What is being asked:
Please copy out the entries below exactly, beginning with the line that contains "(.loaded (loadCounts plan base)) false" and ending with the line that contains "step 1). -/", and include nothing outside that span.

Exercise material:
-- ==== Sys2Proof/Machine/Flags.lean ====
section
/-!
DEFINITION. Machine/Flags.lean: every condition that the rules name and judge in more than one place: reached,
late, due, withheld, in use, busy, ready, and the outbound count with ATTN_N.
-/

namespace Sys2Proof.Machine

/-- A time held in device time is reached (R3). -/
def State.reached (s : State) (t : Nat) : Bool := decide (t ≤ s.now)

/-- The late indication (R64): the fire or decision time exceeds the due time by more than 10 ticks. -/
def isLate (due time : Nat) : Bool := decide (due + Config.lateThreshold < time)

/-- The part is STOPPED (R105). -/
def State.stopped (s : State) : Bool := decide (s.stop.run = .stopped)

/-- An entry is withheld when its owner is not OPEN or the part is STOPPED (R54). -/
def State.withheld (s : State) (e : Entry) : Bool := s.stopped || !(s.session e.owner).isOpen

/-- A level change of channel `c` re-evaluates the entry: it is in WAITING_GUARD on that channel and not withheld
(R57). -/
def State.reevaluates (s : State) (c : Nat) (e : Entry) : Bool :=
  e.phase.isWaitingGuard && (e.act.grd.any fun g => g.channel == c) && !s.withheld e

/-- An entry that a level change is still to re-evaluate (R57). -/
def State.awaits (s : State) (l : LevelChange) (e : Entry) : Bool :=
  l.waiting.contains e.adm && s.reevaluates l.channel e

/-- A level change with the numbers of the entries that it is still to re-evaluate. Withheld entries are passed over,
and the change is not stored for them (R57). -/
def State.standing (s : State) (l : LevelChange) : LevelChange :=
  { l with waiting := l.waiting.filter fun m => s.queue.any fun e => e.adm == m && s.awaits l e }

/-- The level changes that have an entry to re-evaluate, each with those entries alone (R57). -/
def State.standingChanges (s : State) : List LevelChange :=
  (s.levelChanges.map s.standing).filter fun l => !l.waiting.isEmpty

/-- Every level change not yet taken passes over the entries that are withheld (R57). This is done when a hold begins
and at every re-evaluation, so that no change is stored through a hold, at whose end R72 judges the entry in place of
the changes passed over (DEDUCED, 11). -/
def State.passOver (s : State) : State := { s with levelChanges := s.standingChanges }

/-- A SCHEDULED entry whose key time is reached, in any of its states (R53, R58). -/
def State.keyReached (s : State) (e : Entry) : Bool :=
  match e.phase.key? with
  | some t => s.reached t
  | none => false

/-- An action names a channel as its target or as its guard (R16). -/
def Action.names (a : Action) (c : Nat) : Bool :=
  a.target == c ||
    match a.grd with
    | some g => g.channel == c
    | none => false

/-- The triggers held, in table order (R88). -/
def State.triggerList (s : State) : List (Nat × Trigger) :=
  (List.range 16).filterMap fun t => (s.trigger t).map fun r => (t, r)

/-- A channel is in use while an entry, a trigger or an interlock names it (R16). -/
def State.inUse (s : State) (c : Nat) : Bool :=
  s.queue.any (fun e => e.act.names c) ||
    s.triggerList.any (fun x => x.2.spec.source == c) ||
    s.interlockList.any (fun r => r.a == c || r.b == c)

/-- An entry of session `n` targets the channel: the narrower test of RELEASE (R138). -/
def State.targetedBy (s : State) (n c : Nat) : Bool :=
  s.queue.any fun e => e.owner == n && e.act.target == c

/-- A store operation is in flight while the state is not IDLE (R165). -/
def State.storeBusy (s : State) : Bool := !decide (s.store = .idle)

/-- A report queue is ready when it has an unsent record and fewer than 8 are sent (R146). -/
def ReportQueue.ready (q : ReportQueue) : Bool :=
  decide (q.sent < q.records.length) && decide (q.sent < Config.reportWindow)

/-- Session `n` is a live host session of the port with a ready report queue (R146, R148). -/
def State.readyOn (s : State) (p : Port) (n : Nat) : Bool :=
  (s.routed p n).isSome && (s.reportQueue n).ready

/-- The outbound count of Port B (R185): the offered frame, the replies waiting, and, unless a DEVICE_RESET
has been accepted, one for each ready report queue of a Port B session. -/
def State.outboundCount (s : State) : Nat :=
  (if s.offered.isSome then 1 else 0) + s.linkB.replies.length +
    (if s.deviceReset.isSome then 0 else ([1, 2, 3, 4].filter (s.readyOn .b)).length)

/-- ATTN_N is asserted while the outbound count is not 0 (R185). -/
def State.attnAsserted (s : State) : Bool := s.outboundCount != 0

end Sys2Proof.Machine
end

...

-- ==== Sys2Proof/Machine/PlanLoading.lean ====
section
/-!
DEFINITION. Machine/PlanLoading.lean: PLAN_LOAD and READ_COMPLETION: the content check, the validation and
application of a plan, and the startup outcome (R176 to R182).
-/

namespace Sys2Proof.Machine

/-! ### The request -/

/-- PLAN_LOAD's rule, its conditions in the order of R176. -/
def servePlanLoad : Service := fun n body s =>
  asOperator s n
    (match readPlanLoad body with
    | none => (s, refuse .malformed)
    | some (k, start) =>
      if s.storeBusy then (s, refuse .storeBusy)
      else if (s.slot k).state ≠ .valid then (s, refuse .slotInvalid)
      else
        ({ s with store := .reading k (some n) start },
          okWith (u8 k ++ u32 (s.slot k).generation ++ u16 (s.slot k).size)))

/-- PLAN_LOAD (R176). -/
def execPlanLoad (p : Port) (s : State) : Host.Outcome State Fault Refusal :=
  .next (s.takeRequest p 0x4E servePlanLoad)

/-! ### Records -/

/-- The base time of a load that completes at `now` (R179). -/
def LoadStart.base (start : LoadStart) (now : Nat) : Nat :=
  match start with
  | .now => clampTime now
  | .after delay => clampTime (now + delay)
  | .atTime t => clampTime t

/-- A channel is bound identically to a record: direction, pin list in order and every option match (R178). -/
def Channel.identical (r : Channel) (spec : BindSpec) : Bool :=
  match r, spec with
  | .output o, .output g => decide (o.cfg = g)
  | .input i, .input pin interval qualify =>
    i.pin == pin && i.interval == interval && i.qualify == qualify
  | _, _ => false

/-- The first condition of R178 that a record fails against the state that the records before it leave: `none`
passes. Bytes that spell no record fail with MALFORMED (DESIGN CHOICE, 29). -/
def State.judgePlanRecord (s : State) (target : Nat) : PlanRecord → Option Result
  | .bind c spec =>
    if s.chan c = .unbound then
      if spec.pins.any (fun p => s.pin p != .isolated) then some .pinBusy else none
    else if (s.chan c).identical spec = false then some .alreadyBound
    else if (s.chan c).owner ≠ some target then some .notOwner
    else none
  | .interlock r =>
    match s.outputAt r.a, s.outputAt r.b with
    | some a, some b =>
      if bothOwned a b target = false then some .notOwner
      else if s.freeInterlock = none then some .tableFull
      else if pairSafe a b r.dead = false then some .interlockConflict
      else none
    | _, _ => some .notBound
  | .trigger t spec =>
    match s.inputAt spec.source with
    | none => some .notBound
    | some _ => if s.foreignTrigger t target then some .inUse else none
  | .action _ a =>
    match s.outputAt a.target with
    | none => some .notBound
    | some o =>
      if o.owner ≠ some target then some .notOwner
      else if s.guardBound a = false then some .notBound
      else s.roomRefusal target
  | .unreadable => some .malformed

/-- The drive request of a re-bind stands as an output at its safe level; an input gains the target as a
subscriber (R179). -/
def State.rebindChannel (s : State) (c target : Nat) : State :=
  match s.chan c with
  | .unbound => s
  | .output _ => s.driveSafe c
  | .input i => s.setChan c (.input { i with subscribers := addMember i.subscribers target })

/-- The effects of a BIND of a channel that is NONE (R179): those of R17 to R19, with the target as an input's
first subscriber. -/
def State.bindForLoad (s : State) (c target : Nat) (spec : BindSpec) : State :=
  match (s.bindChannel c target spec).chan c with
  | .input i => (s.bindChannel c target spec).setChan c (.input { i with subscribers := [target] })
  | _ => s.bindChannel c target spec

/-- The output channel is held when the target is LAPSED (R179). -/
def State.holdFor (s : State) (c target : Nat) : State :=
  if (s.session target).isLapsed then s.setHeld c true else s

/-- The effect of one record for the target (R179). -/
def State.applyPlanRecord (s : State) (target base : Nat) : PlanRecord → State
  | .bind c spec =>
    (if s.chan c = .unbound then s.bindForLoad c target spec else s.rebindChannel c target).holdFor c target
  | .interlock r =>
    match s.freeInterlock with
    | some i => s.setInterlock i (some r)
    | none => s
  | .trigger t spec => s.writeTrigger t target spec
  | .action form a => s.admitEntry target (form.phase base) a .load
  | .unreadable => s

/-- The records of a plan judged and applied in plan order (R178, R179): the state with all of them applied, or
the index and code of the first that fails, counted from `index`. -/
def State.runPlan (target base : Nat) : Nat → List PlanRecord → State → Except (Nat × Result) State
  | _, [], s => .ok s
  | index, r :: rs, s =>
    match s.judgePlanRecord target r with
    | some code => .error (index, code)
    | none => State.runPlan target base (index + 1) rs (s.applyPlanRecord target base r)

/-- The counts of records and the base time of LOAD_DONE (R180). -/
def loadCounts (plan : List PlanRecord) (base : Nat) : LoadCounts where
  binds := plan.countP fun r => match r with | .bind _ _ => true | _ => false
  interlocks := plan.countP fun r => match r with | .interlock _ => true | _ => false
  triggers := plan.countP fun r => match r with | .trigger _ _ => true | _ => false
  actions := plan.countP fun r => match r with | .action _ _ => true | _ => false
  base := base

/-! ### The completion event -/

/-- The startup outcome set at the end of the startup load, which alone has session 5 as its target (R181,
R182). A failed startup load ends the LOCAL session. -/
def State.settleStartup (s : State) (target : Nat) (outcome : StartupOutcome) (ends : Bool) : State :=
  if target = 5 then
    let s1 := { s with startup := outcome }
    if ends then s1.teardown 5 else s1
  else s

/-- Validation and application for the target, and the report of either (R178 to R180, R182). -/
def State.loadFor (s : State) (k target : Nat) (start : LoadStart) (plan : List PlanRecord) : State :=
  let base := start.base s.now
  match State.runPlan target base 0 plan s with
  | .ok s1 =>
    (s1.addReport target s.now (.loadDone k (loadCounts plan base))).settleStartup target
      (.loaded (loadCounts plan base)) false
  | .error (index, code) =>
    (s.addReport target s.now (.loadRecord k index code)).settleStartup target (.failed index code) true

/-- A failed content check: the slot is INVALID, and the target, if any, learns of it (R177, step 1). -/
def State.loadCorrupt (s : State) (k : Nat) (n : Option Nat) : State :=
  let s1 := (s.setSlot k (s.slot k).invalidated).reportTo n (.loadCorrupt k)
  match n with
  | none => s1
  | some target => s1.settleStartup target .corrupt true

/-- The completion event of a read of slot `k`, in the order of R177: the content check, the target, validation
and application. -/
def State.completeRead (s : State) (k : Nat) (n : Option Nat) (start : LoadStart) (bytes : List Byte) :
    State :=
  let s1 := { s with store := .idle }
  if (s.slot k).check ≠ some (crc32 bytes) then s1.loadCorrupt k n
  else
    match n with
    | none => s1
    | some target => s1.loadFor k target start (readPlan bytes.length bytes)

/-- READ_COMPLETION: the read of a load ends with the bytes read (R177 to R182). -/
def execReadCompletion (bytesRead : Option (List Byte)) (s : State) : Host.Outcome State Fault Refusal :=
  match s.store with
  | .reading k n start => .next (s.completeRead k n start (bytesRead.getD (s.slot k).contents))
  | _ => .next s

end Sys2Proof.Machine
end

--

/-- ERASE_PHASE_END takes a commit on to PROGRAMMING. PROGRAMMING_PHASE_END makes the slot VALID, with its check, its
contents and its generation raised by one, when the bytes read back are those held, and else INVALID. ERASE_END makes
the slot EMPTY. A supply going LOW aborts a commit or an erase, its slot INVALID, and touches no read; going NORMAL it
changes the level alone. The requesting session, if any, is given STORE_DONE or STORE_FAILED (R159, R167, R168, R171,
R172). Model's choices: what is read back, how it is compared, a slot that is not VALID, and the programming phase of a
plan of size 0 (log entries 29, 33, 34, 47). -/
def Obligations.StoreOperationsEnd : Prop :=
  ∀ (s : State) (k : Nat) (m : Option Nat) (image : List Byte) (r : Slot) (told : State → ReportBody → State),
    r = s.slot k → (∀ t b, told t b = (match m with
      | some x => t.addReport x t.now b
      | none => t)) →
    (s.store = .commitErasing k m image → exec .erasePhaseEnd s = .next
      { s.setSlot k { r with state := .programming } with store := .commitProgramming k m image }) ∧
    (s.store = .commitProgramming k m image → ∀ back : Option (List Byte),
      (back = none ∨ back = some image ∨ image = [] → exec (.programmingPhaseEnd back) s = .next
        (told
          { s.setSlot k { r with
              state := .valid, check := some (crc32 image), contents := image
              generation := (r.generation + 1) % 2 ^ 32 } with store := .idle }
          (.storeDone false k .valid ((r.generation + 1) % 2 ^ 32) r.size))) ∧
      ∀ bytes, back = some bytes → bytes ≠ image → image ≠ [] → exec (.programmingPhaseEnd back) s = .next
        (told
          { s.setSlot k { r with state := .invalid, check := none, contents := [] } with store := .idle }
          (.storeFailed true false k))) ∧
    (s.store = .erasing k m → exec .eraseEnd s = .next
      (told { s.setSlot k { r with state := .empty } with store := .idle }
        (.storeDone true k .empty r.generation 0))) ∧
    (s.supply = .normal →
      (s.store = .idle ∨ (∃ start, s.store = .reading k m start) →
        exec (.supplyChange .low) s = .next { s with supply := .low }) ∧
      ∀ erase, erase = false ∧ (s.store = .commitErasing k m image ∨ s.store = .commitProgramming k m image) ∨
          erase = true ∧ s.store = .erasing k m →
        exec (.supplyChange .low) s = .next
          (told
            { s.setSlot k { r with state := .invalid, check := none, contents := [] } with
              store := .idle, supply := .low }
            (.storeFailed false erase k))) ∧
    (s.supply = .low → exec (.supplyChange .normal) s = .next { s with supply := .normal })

Answer for the task:
      (.loaded (loadCounts plan base)) false
  | .error (index, code) =>
    (s.addReport target s.now (.loadRecord k index code)).settleStartup target (.failed index code) true

/-- A failed content check: the slot is INVALID, and the target, if any, learns of it (R177, step 1). -/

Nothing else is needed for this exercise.